-- ==== Sys2Proof/Machine/LoopOps.lean ====
section
/-! DEFINITION. The arithmetic of the control engine: the two number formats (R264, R265), the clamp (R266), committed
coefficients (R267) and the repetitive controllers (R268). -/

namespace Sys2Proof.Machine

/-! Numbers m × 2^x. -/

/-- An integer shifted by a signed count; a right shift discards the lower bits. -/
def shiftI (m x : Int) : Int := if 0 ≤ x then m * 2 ^ x.toNat else m / 2 ^ (-x).toNat

/-- An integer divided by 2^n, to nearest with ties away from zero. -/
def roundShift (m : Int) (n : Nat) : Int :=
  if n = 0 then m
  else if 0 ≤ m then (m + 2 ^ (n - 1)) / 2 ^ n else -((-m + 2 ^ (n - 1)) / 2 ^ n)

def Dy.zero : Dy := ⟨0, 0⟩

/-- The exact sum. -/
def Dy.add (a b : Dy) : Dy :=
  if a.m = 0 then b else if b.m = 0 then a
  else
    let x := min a.x b.x
    ⟨a.m * 2 ^ (a.x - x).toNat + b.m * 2 ^ (b.x - x).toNat, x⟩

/-- The exact product. -/
def Dy.mul (a b : Dy) : Dy := ⟨a.m * b.m, a.x + b.x⟩

/-- The bits of a magnitude. -/
def magBits (m : Int) : Nat := if m = 0 then 0 else Nat.log2 m.natAbs + 1

/-- Rounded to 24 signed bits, to nearest with ties away from zero, and normalised: the magnitude lies in 2²² to
2²³ − 1, or the number is 0. -/
def Dy.norm (a : Dy) : Dy :=
  if a.m = 0 then Dy.zero
  else
    let k := magBits a.m
    if k ≤ 23 then ⟨a.m * 2 ^ (23 - k), a.x - (23 - k : Nat)⟩
    else
      let r := roundShift a.m (k - 23)
      if r.natAbs = 2 ^ 23 then ⟨r / 2, a.x + (k - 22 : Nat)⟩ else ⟨r, a.x + (k - 23 : Nat)⟩

/-- As `norm`, but rounded toward zero. -/
def Dy.trunc (a : Dy) : Dy :=
  let k := magBits a.m
  if k ≤ 23 then a.norm else ⟨tdiv a.m (2 ^ (k - 23)), a.x + (k - 23 : Nat)⟩

/-- An input taken in its native unit: exactly with at most 24 significant bits, else rounded to them (R265).
DEDUCED (log entry 46). -/
def sig24 (v : Int) : Int :=
  let k := magBits v
  if k ≤ 24 then v else roundShift v (k - 24) * 2 ^ (k - 24)

/-- The nearest integer, ties away from zero. -/
def Dy.toInt (a : Dy) : Int := if 0 ≤ a.x then a.m * 2 ^ a.x.toNat else roundShift a.m (-a.x).toNat

/-- The mantissa of a number over a given exponent. -/
def Dy.over (a : Dy) (x : Int) : Int :=
  if x ≤ a.x then a.m * 2 ^ (a.x - x).toNat else roundShift a.m (x - a.x).toNat

/-- The largest normalised exponent of some numbers, if one is not 0. -/
def sharedExp : List Dy → Option Int
  | [] => none
  | a :: as =>
    let r := sharedExp as
    if a.m = 0 then r
    else match r with
      | none => some a.norm.x
      | some x => some (max a.norm.x x)

/-- A number limited to ± a bound. -/
def limitI (b v : Int) : Int := if v > b then b else if v < -b then -b else v

/-- Saturation to 16 bits. -/
def sat16 (v : Int) : Int := clampS 16 v

/-! Loops. -/

def State.loopP (s : State) (l : Nat) : LoopSt := tabGet LoopSt.init s.plant.loops l
def State.setLoop (s : State) (l : Nat) (x : LoopSt) : State :=
  s.setPlant { s.plant with loops := tabSet LoopSt.init s.plant.loops l x }

def stageField (l k : Nat) : Field := CTL_STAGE_VALUE (8 * l + k)
def appliedField (l k : Nat) : Field := CTL_APPLIED_VALUE (8 * l + k)

/-- Whether a loop is in BFP format. -/
def State.isBfp (s : State) (l : Nat) : Bool := s.flag (CTL_LCFG_FMT l)

/-- The staged words of a loop. -/
def State.staged (s : State) (l : Nat) : List Nat := (List.range 8).map fun k => s.fld (stageField l k)

/-- One coefficient word is well formed: unused bits 0; in FIX bits 23:16 repeat bit 15 (R265). -/
def coefOk (bfp : Bool) (w : Nat) : Bool :=
  w < 2 ^ 24 && (bfp || w / 2 ^ 16 = (if w.testBit 15 then 0xFF else 0))

/-- A staged set satisfies R264 and R265: words, the common word 7, and b3 = a3 = 0 with ORDER = 0. -/
def coefSetOk (bfp third : Bool) (ws : List Nat) : Bool :=
  (ws.take 7).all (coefOk bfp) && (if bfp then ws.getD 7 0 < 256 else ws.getD 7 0 ≤ 4) &&
    (third || (ws.getD 3 0 = 0 && ws.getD 6 0 = 0))

/-- CTL_COMMITi.COMMIT: a set that fails is refused whole; a good one waits, replacing one that waited (R267). -/
def State.ctlCommit (s : State) (l : Nat) : State :=
  let ws := s.staged l
  if coefSetOk (s.isBfp l) (s.flag (CTL_LCFG_ORDER l)) ws then
    (s.setLoop l { s.loopP l with commit := some ws }).setOn (CTL_COMMIT_PEND l)
  else s.setOn CTL_STATUS_COEFERR

/-- Coefficient words applied, from word `k` on. -/
def State.applyWords (s : State) (l k : Nat) : List Nat → State
  | [] => s
  | w :: ws => (s.setFld (appliedField l k) w).applyWords l (k + 1) ws

/-- A waiting set takes effect at the loop's execution. -/
def State.applyCommit (s : State) (l : Nat) : State :=
  match (s.loopP l).commit with
  | some ws => ((s.applyWords l 0 ws).setLoop l { s.loopP l with commit := none }).setOff (CTL_COMMIT_PEND l)
  | none => s

/-- A clamp as a loop's format reads it: FIX uses the low 16 bits (R282). -/
def State.uLimit (s : State) (l v : Nat) : Int :=
  let w := if s.isBfp l then 32 else 16
  ofTwos w (v % 2 ^ w)

/-- CTL_UMINi and CTL_UMAXi. -/
def State.uMin (s : State) (l : Nat) : Int := s.uLimit l (s.fld (CTL_UMIN_VALUE l))
def State.uMax (s : State) (l : Nat) : Int := s.uLimit l (s.fld (CTL_UMAX_VALUE l))

/-- The clamp of R266 in FIX. DEDUCED (log entry 46). -/
def State.uClamp (s : State) (l : Nat) (u : Int) : Int :=
  if u > s.uMax l then s.uMax l else if u < s.uMin l then s.uMin l else u

/-- The clamp of R266 in BFP: the output rounded to 24 bits, within the bounds also where they have more (R265).
DEDUCED (log entry 46). -/
def State.bfpClamp (s : State) (l : Nat) (u : Dy) : Dy × Bool :=
  let r := u.norm
  let above (k : Int) (a : Dy) : Bool := decide (0 < (a.add ⟨-k, 0⟩).m)
  if above (s.uMax l) r then ((⟨s.uMax l, 0⟩ : Dy).trunc, true)
  else if decide ((r.add ⟨-s.uMin l, 0⟩).m < 0) then ((⟨s.uMin l, 0⟩ : Dy).trunc, true)
  else (r, false)

/-- Signed applied coefficient `k` as an integer: 16 bits in FIX, 24 bits in BFP. -/
def State.coef (s : State) (l k : Nat) : Int :=
  if s.isBfp l then ofTwos 24 (s.fld (appliedField l k) % 2 ^ 24) else ofTwos 16 (s.fld (appliedField l k) % 2 ^ 16)

/-- The terms of R264 in the order b0 to b3, a1 to a3. -/
def loopTerms (e : Int) (x : LoopSt) : List Int := e :: (x.e ++ x.u)

/-- Σ of coefficient `k`, `k + 1`, ... times the terms. -/
def State.sumTerms (s : State) (l k : Nat) : List Int → Int
  | [] => 0
  | t :: ts => s.coef l k * t + s.sumTerms l (k + 1) ts

/-- The FIX compensator before feed-forward: saturate16((acc × 2^SH + 2¹⁴) >> 15) with a 40-bit accumulator.
DEDUCED (log entry 46). -/
def State.fixOut (s : State) (l : Nat) (e : Int) : Int :=
  let acc := s.sumTerms l 0 (loopTerms e (s.loopP l))
  sat16 ((acc * 2 ^ s.fld (appliedField l 7) + 2 ^ 14) / 2 ^ 15)

/-- The BFP compensator before feed-forward: the exact sum rounded to 24 bits. -/
def State.bfpOut (s : State) (l : Nat) (e : Dy) : Dy :=
  let x := s.loopP l
  let ec := ofTwos 8 (s.fld (appliedField l 7) % 256)
  let he : Dy := ⟨s.sumTerms l 1 (x.e ++ x.u), x.x⟩
  ((((⟨s.coef l 0, 0⟩ : Dy).mul e).add he).mul ⟨1, ec - 23⟩).norm

/-! Repetitive controllers (R268). -/

def State.rcP (s : State) (r : Nat) : Rc := tabGet Rc.init s.plant.rcs r
def State.setRc (s : State) (r : Nat) (x : Rc) : State :=
  s.setPlant { s.plant with rcs := tabSet Rc.init s.plant.rcs r x }

/-- A controller is used by a loop when the loop names it; the lowest-numbered enabled loop that does is served.
DEDUCED (log entry 46). -/
def State.rcUsedBy (s : State) (r : Nat) : Option Nat :=
  (List.range 128).find? fun l => s.flag (CTL_LCFG_EN l) && s.fld (CTL_LCFG_RC l) = r

/-- The bins of a controller: 8 for facets. -/
def State.rcBins (s : State) (r : Nat) : Nat := if s.flag (CTL_RCCFG_SRC r) then 8 else s.fld (CTL_RCCFG_NBINS r)

/-- The bin of this execution. -/
def State.rcBin (s : State) (r : Nat) : Nat :=
  let i := s.fld (CTL_RCCFG_IDX r)
  if s.flag (CTL_RCCFG_SRC r) then s.fld (SCN_STAT_FACET (i % 4))
  else ((s.axisP i).est * s.fld (CTL_RCCFG_HARM r) % 2 ^ 24).toNat * s.rcBins r / 2 ^ 24

/-- The controller holds. -/
def State.rcHolds (s : State) (r : Nat) : Bool :=
  let i := s.fld (CTL_RCCFG_IDX r)
  s.inhibit || (if s.flag (CTL_RCCFG_SRC r) then ! s.flag (SCN_STAT_FACETOK (i % 4)) else s.axState i ≠ axRunning)

/-- What the controller adds, limited to ±RCMAX, and the state after it learned. DEDUCED (log entry 46). -/
def State.rcRun (s : State) (l : Nat) (e : Dy) : Dy × State :=
  let r := s.fld (CTL_LCFG_RC l)
  if r ≥ 16 ∨ s.rcUsedBy r ≠ some l then (Dy.zero, s)
  else
    let s1 := if (s.rcP r).clr then s.setRc r Rc.init else s
    if s1.rcHolds r then (Dy.zero, (s1.setOn (CTL_RCCTL_HELD r)).setOn (CTL_LSTAT_HELD l))
    else
      let b := s1.rcBin r
      let m := (s1.rcP r).mem
      let v := tabGet Dy.zero m ((b + s1.fld (CTL_RCOUT_LEAD r)) % s1.rcBins r)
      let lim : Int := s1.fld (CTL_RCOUT_RCMAX r)
      let out : Dy := if v.toInt > lim then ⟨lim, 0⟩ else if v.toInt < -lim then ⟨-lim, 0⟩ else v
      let old := tabGet Dy.zero m b
      let q : Int := s1.fld (CTL_RCGAIN_Q r)
      let g : Int := s1.fld (CTL_RCGAIN_L r)
      let new : Dy := if s1.isBfp l then (((old.mul ⟨q, 0⟩).add (e.mul ⟨g, 0⟩)).mul ⟨1, -16⟩).norm
        else ⟨sat16 ((q * old.m + g * e.m + 2 ^ 15) / 2 ^ 16), 0⟩
      (out, (s1.setRc r { mem := tabSet Dy.zero m b new, clr := false }).setOff (CTL_RCCTL_HELD r))

/-! One execution of a loop (R264 to R266). -/

/-- A loop that does not run clears its states and outputs 0. -/
def State.loopClear (s : State) (l : Nat) : State :=
  (s.setLoop l { s.loopP l with e := [0, 0, 0], u := [0, 0, 0], x := 0, out := 0, given := none }).setFld
    (CTL_OUTVAL_VALUE l) 0

/-- The output shown and kept, with the histories. -/
def State.loopStore (s : State) (l : Nat) (es us : List Int) (x u : Int) (sat : Bool) : State :=
  ((s.setLoop l { s.loopP l with e := es, u := us, x := x, out := u, given := none }).setFld (CTL_OUTVAL_VALUE l)
    (toTwos 32 u)).setBool (CTL_LSTAT_SAT l) sat

/-- The FIX format. -/
def State.runFix (s : State) (l : Nat) (err ff : Int) : State :=
  let e := sat16 err
  let (rc, s1) := s.rcRun l ⟨e, 0⟩
  let u0 := s1.fixOut l e + ff + rc.toInt
  let u := s1.uClamp l u0
  let x := s1.loopP l
  s1.loopStore l ((e :: x.e).take 3) ((u :: x.u).take 3) 0 u (u ≠ u0)

/-- The BFP format: the histories share the exponent that puts the largest magnitude in 2²² to 2²³ − 1. -/
def State.runBfp (s : State) (l : Nat) (err ff : Int) : State :=
  let e : Dy := (⟨err, 0⟩ : Dy).norm
  let (rc, s1) := s.rcRun l e
  let (u, sat) := s1.bfpClamp l (((s1.bfpOut l e).add ⟨ff, 0⟩).add rc)
  let x := s1.loopP l
  let es := (e :: x.e.map fun m => (⟨m, x.x⟩ : Dy)).take 3
  let us := (u :: x.u.map fun m => (⟨m, x.x⟩ : Dy)).take 3
  let sx := (sharedExp (es ++ us)).getD 0
  s1.loopStore l (es.map fun d => d.over sx) (us.map fun d => d.over sx) sx u.toInt sat

/-- An execution with an error and a feed-forward term; `fb` is the feedback shown. -/
def State.loopRun (s : State) (l : Nat) (fb err ff : Int) : State :=
  let s1 := (((s.applyCommit l).setFld (CTL_FBVAL_VALUE l) (toTwos 32 fb)).setOff (CTL_LSTAT_STALE l)).setOff
    (CTL_LSTAT_HELD l)
  if s1.isBfp l then s1.runBfp l err ff else s1.runFix l err ff

/-- An execution whose feedback sample is missing repeats the last output (R266). -/
def State.loopStale (s : State) (l : Nat) : State := (s.applyCommit l).setOn (CTL_LSTAT_STALE l)

end Sys2Proof.Machine
end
◇ ◇ ◇
What needs to be done: Begin with the line above that has "def State.bfpOut (s" and continue through the line that has "def State.setRc (s", setting each one down exactly. Stop there.

Result for this exercise:
def State.bfpOut (s : State) (l : Nat) (e : Dy) : Dy :=
  let x := s.loopP l
  let ec := ofTwos 8 (s.fld (appliedField l 7) % 256)
  let he : Dy := ⟨s.sumTerms l 1 (x.e ++ x.u), x.x⟩
  ((((⟨s.coef l 0, 0⟩ : Dy).mul e).add he).mul ⟨1, ec - 23⟩).norm

/-! Repetitive controllers (R268). -/

def State.rcP (s : State) (r : Nat) : Rc := tabGet Rc.init s.plant.rcs r
def State.setRc (s : State) (r : Nat) (x : Rc) : State :=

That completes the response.